I want then calculate the ratio of y1 to y2 in column BBB for each group.
And assign this output to a new column Ratio of BBB
The desired output
So I want this as my output.
pd.DataFrame({"AAA":["x1","x1","x1","x2","x2","x2"],
"BBB":["y1","y1","y2","y2","y2","y1"],
"CCC":["t1","t2","t3","t1","t1","t1"],
"DDD":[10,11,18,17,21,30],
"Ratio of BBB":[0.33,0.33,0.33,0.66,0.66,0.66]})
Out[2]:
AAA BBB CCC DDD Ratio of BBB
0 x1 y1 t1 10 0.33
1 x1 y1 t2 11 0.33
2 x1 y2 t3 18 0.33
3 x2 y2 t1 17 0.66
4 x2 y2 t1 21 0.66
5 x2 y1 t1 30 0.66
Current status
I have currently achieved it like so:
def f(df):
df["y1"] = sum(df["BBB"] == "y1")
df["y2"] = sum(df["BBB"] == "y2")
df["Ratio of BBB"] = df["y2"] / df["y1"]
return df
df.groupby(df.AAA).apply(f)
What I want to achieve
Is there anyway to achieve this with the .pipe() function?

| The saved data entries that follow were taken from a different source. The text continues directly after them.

-- ==== Sys2Proof/Machine/Loss.lean ====
section
/-! DEFINITION. Losing a context: abort waves, what they leave undefined in memory, stopped commands, and the alarms (R116, R242, R247, R318, R367–R370, R382). -/

namespace Sys2Proof.Machine

-- what an abort leaves undefined (R116, R247, R382)

/-- Source bytes of one rank of a collective (R111). -/
def srcBytes (co : Coll) (r : Nat) : Nat :=
  let b (k : Nat) : Nat := packedBytes (fmtBits co.src) k
  match co.op with
  | 0 => b co.count
  | 1 => b (co.n * co.count)
  | 2 => b co.count
  | 3 => if r = co.root then b co.count else 0
  | _ => ((co.sizes.drop (r * co.n)).take co.n).sum

/-- Destination bytes of one rank (R111). -/
def dstBytes (co : Coll) (r : Nat) : Nat :=
  let b (k : Nat) : Nat := packedBytes (fmtBits co.dst) k
  match co.op with
  | 0 => b co.count
  | 1 => b co.count
  | 2 => co.n * b co.count
  | 3 => b co.count
  | _ => ((List.range co.n).map (fun i => co.sizes.getD (i * co.n + r) 0)).sum

/-- A span left undefined, where it lies on this module: bytes that nothing constrains, under a fresh draw number (log 10). -/
def freeSpan (s : State) (n va len : Nat) : State :=
  let (d, s) := draw s
  (List.range ((va + len + 4095) / 4096 - va / 4096)).foldl (fun s i =>
    let a := if i = 0 then va else (va / 4096 + i) * 4096
    let k := Nat.min (4096 - a % 4096) (va + len - a)
    match translate s n a true with
    | .here pa => memWrite s n pa ((List.range k).map (fun j => Config.freeByte d (a - va + j))) false
    | _ => s) s

/-- Destinations of a running invocation that is stopped (R116). -/
def freeColl (n : Nat) (s : State) (co : Coll) : State :=
  if !co.running then s
  else ((List.range co.ranks.length).zip co.ranks).foldl (fun s x => freeSpan s n x.2.2 (dstBytes co x.1)) s

/-- Where the scale array of a block tensor of one row begins: the first 64-byte boundary at or after the end of its elements, the last block padded
(R41, R456). -/
def scaleArray (va f k : Nat) : Nat := (va + packedBytes (fmtBits f) ((k + 31) / 32 * 32) + 63) / 64 * 64

/-- Bytes of one segment (R248). -/
def segmentBytes : Nat := 0x100000

/-- Elements of a segment of a CONVERT: those of 1 MiB of its wider side, whole blocks (R248 names no side; DESIGN CHOICE, log 155). -/
def convertSegment (w : Nat → Nat) : Nat :=
  segmentBytes * 8 / Nat.max (fmtBits (bits (w 40) 3 0)) (fmtBits (bits (w 40) 7 4)) / 32 * 32

/-- Destination spans of the segment of a copy, fill or convert that begins `moved` bytes, or elements, into the work: elements or bytes, and scales. The
parameter words are given by packet byte. -/
def segmentSpans (opc : Nat) (w : Nat → Nat) (moved : Nat) : List (Nat × Nat) :=
  if opc = 0x42 then
    let k := bits (w 32) 31 0
    let f := bits (w 40) 7 4
    let blocks := bitOf (w 40) 10 && f ≠ 0
    let len := Nat.min (convertSegment w) (k - moved)
    (w 24 + packedBytes (fmtBits f) moved, packedBytes (fmtBits f) (if blocks then (len + 31) / 32 * 32 else len)) ::
      (if blocks then [(scaleArray (w 24) f k + moved / 32, (len + 31) / 32)] else [])
  else [((if opc = 0x41 then w 16 else w 24) + moved, Nat.min segmentBytes (bits (w 32) 39 0 - moved))]

/-- The part of a span that is written when an engine stops outside an abort wave: up to a boundary of 4 KiB of the destination (R247), which one it
reaches first being open. -/
def stoppedPart (d : Nat) (x : Nat × Nat) : Nat × Nat :=
  (x.1, Nat.min x.2 (4096 - x.1 % 4096 + 4096 * ((Config.freeWord d).toNat % 257)))

/-- The segment of a copy engine's work in flight when it is stopped: its destination is partly written (R247, R248), under an abort wave by whichever
beats had passed (R382). -/
def freeSegment (wave : Bool) (n : Nat) (s : State) (opc : Nat) (w : Nat → Nat) (moved : Nat) : State :=
  if !(opc == 0x40 || opc == 0x41 || opc == 0x42) then s
  else
    let (d, s) := if wave then (0, s) else draw s
    (segmentSpans opc w moved).foldl (fun s x => let y := if wave then x else stoppedPart d x; freeSpan s n y.1 y.2) s

/-- A stored node's parameter word, by the packet byte it stands for (R243). -/
def paramWord (params : List Byte) (off : Nat) : Nat := bytesNat ((params.drop (off - 16)).take 8)

/-- The version of a graph by number. -/
def gversionOf (p : Part) (h v : Nat) : Option GVersion := (tabGet {} p.graphs h).versions.find? (fun x => x.ver == v)

/-- The copy nodes of a run that are stopped. -/
def freeNodes (wave : Bool) (n h ver : Nat) (running : List (Nat × Nat)) (s : State) : State :=
  match gversionOf (partOf s n) h ver with
  | none => s
  | some v => running.foldl (fun s x => freeSegment wave n s (v.opcs.getD x.1 0) (paramWord (v.params.getD x.1 [])) x.2) s

/-- A command of a copy engine, or a run with copy nodes, that is stopped. -/
def freeCopy (wave : Bool) (n : Nat) (s : State) (c : Cmd) : State :=
  if c.phase ≠ .started then s
  else if c.opc = 0x31 then freeNodes wave n (cmdWord c 16 % 2 ^ 16) c.gver c.running s
  else freeSegment wave n s c.opc (cmdWord c) c.moved

/-- The beats of a PUT in flight that landed before an abort: which did is open (R382; log 9). -/
def landBeats (s : State) (n : Nat) (x : Xfer) : State :=
  let (d, s) := draw s
  (List.range (x.len / 64)).foldl (fun s i =>
    if Config.raceOld d i then s
    else match translate s n (x.va + 64 * i) true with
      | .here pa => memWrite s n pa ((x.data.drop (64 * i)).take 64) false
      | _ => s) s

/-- PUTs of a partition's tasks that are in flight. -/
def putsInFlight (s : State) (n : Nat) : List Xfer :=
  ((s.cores.filter (fun k => k.2.mode != .idle && k.2.part == n)).flatMap (fun k => k.2.xfers) ++
   (partOf s n).saves.flatMap (fun r => r.core.xfers)).filter (fun x => x.write && !x.performed && !x.sent && x.answer.isNone &&
    (writeRefused s (.core x.origin) n x.va x.len).isNone && !taskShut (partOf s n) x.graph x.va x.len true)

/-- Everything of a partition that an abort wave leaves undefined. -/
def freeInFlight (s : State) (n : Nat) : State :=
  let xs := putsInFlight s n
  let cs := (partOf s n).colls
  let qs := (queueOf s n 2).cmds ++ (queueOf s n 3).cmds
  let steps := (partOf s n).str.steps
  let s := cs.foldl (fun s x => freeColl n s x.2) (xs.foldl (fun s x => landBeats s n x) s)
  steps.foldl (fun s x => freeNodes true n x.2.graph x.2.ver x.2.running s) (qs.foldl (freeCopy true n) s)

-- abort waves and lost contexts (R242, R318, R382)

/-- ABORT packets to every other module of the virtual device, under a fresh serial (R318, R382). -/
def abortWave (s : State) (n cause status : Nat) : State :=
  let vd := (partOf s n).vd
  let cnt := s.fab.abortCount + 1
  let me := s.glb.moduleId
  let payload := natBytes 8 (vd.vdid + cause * 2 ^ 24 + status * 2 ^ 32) ++ natBytes 8 (cnt + me * 2 ^ 32)
  let pk := (vd.members.filter (fun m => m.modId != me)).map
    (fun m => mkPacket s 0x0A m.modId 0 0 0 0 true 0 payload)
  { s with fab := { s.fab with abortCount := cnt, serials := s.fab.serials ++ [(me, cnt)], out := s.fab.out ++ pk } }

/-- Requests whose acceptance entry is mirrored when a part's fault strikes: they are accepted (R283). -/
def accepted (part : Bool) (p : Part) : List Pending :=
  if part then p.journal.waiting.filter (fun y => y.mirrored && (y.item.typ == 1 || y.item.typ == 2)) else []

/-- The message spill area of a launch in 4 KiB pages (R234). -/
def spillPages (l : Launch) : Nat := (l.spillKib + 3) / 4
/-- Pages of the spill areas of some launches (R234). -/
def spillSum (ls : Tab Launch) : Nat := (ls.map (fun x => spillPages x.2)).sum

/-- The COLL_INVOKE of an invocation that runs (R112). -/
def invokes (p : Part) (seq : Nat) : Bool := p.colls.any (fun x => x.2.running && x.2.cmd == some (seq, none))

/-- Blocks of primary pools given back to their allocators: each by its pool's BASE and its address (R176). -/
def freeBlocks (p : Part) (l : List (Nat × Nat)) : Tab Pool := l.foldl (fun t x => tabMod {} t x.1 (fun y => { y with blocks := tabSet 0 y.blocks x.2 0 })) p.pools

/-- Blocks that hold the working areas of steps (R205; log 49). -/
def stepBlocks (p : Part) : List (Nat × Nat) :=
  p.str.steps.flatMap (fun x => match (gversionOf p x.2.graph x.2.ver).bind (·.gen) with
    | some g => if g.domains = [] && !x.2.applied then [(g.pools.headD 0, x.2.descriptor)] else []
    | none => [])

/-- Blocks of a partition's streams and graphs: page lists, KV pages, page numbers in reserve (R200, R201). -/
def kvBlocks (p : Part) : List (Nat × Nat) :=
  let at_ (g : GenBlock) (k : Nat) : Nat × Nat := (g.pools.headD 0, g.pools.headD 0 * 4096 + k * 2 ^ g.pageOrder)
  (p.str.streams.filter (fun x => x.2.state != .free)).flatMap (fun x => match (gversionOf p x.2.graph x.2.gver).bind (·.gen) with
    | some g => (g.pools.headD 0, x.2.kvList) :: x.2.pages.map (at_ g)
    | none => []) ++
  p.str.freePages.flatMap (fun x => match (tabGet {} p.graphs x.1).versions.getLast?.bind (·.gen) with
    | some g => x.2.map (at_ g)
    | none => [])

I was thinking something like this:
df = (df
.groupby(df.AAA) # groupby a column not included in the current series (df.colname)
.BBB
.value_counts()
.pipe(lambda series: series["BBB"] == "y2" / series["BBB"] == "y1")
)
Edit: One solution using pipe()
N.B: User jpp made clear comment below:
unstack / merge / reset_index operations are unnecessary and expensive
However, I initially intended to use this method i thought I would share it here!
df = (df
.groupby(df.AAA) # groupby the column
.BBB # select the column with values to calculate ('BBB' with y1 & y2)
.value_counts() # calculate the values (# of y1 per group, # of y2 per group)
.unstack() # turn the rows into columns (y1, y2)
.pipe(lambda df: df["y1"]/df["y2"]) # calculate the ratio of y1:y2 (outputs a Series)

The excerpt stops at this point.